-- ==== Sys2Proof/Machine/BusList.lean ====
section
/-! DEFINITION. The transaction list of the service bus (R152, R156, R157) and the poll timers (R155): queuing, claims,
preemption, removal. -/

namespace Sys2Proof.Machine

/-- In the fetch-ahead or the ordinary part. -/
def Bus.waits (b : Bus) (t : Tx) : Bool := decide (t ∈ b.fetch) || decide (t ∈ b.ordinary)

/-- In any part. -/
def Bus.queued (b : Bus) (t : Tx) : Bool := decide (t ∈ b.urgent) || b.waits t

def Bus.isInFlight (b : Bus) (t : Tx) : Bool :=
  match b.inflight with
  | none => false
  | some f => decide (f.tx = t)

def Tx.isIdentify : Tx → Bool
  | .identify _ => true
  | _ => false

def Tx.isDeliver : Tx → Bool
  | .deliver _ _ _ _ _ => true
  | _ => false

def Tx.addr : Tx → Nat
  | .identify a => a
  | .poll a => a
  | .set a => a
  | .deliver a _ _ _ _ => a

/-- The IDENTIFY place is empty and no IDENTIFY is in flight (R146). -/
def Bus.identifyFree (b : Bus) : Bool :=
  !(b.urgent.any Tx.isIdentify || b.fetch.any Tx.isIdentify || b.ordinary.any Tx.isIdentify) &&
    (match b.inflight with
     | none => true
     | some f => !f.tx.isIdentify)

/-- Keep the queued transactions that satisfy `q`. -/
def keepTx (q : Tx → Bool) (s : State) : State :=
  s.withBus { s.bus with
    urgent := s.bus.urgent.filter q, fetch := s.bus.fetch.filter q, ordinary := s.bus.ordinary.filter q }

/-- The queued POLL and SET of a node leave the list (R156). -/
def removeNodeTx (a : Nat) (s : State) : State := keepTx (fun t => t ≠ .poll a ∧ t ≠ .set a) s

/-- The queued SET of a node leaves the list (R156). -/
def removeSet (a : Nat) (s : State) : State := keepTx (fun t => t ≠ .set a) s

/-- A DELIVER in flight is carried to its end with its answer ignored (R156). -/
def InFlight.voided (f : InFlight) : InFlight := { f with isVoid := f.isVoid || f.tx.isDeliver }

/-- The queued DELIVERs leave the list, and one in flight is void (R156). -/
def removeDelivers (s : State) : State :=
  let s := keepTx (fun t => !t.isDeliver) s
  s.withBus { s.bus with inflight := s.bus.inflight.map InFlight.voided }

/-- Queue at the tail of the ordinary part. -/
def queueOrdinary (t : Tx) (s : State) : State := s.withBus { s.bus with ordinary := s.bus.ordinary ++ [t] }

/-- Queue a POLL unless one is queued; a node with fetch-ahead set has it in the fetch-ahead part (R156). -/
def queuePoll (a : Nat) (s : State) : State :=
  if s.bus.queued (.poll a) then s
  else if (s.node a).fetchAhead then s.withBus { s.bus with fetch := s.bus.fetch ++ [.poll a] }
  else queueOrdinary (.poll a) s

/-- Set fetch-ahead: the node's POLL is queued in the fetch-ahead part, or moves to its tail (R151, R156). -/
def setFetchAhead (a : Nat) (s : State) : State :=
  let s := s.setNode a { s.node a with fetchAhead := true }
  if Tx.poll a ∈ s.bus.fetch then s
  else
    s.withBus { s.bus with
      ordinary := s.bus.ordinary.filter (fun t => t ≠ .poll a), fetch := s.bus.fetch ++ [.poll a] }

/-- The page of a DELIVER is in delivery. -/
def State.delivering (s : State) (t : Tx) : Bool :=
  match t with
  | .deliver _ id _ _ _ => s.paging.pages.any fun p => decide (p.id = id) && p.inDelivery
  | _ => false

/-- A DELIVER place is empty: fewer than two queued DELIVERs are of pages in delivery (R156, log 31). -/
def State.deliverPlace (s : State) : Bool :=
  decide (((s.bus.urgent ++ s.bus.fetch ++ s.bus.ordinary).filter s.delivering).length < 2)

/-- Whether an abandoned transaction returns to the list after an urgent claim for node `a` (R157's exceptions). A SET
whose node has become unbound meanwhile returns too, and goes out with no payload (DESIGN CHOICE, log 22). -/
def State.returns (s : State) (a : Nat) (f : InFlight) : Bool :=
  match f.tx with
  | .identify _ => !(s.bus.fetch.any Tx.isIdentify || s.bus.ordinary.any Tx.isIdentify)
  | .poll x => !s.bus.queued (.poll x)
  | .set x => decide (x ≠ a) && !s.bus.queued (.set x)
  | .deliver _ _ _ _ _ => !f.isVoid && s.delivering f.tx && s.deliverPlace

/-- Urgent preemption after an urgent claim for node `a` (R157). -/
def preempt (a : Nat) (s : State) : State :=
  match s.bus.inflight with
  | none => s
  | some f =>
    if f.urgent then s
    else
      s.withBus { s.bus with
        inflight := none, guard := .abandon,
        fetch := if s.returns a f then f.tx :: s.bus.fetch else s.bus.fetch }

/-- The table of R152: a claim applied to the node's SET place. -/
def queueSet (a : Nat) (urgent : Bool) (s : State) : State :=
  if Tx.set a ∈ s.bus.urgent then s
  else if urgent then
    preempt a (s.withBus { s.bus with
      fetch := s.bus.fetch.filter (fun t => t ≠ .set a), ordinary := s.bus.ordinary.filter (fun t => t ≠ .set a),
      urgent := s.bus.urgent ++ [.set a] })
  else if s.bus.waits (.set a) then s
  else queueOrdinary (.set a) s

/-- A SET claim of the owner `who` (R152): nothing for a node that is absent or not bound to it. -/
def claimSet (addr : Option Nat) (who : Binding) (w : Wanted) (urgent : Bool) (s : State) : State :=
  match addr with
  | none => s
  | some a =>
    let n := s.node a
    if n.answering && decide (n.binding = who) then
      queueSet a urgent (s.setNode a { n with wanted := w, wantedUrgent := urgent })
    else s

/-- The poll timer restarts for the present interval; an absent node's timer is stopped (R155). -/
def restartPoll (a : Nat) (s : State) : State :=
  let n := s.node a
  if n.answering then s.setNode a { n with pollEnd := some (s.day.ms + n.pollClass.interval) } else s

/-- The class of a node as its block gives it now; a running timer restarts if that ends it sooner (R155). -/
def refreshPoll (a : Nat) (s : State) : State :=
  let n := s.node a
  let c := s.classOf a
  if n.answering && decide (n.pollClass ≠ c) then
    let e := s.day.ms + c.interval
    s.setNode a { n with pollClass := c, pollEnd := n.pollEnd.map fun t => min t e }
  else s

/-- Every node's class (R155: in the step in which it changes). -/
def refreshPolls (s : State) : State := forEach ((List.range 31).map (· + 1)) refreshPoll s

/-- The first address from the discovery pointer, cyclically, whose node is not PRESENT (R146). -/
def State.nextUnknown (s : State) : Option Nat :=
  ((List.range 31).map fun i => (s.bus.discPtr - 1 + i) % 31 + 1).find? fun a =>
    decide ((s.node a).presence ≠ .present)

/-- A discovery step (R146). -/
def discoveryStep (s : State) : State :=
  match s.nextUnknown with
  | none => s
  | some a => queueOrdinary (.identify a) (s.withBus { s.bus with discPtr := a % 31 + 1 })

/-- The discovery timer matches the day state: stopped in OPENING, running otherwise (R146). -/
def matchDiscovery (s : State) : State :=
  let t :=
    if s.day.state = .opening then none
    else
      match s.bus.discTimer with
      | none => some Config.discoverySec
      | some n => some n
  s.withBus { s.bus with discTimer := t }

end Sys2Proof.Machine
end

What this task involves
Of all the entries above, output exactly the lines between the one holding "else if (s.node" and the one holding "decide (((s.bus.urgent ++", inclusive.

Task solution
  else if (s.node a).fetchAhead then s.withBus { s.bus with fetch := s.bus.fetch ++ [.poll a] }
  else queueOrdinary (.poll a) s

/-- Set fetch-ahead: the node's POLL is queued in the fetch-ahead part, or moves to its tail (R151, R156). -/
def setFetchAhead (a : Nat) (s : State) : State :=
  let s := s.setNode a { s.node a with fetchAhead := true }
  if Tx.poll a ∈ s.bus.fetch then s
  else
    s.withBus { s.bus with
      ordinary := s.bus.ordinary.filter (fun t => t ≠ .poll a), fetch := s.bus.fetch ++ [.poll a] }

/-- The page of a DELIVER is in delivery. -/
def State.delivering (s : State) (t : Tx) : Bool :=
  match t with
  | .deliver _ id _ _ _ => s.paging.pages.any fun p => decide (p.id = id) && p.inDelivery
  | _ => false

/-- A DELIVER place is empty: fewer than two queued DELIVERs are of pages in delivery (R156, log 31). -/
def State.deliverPlace (s : State) : Bool :=
  decide (((s.bus.urgent ++ s.bus.fetch ++ s.bus.ordinary).filter s.delivering).length < 2)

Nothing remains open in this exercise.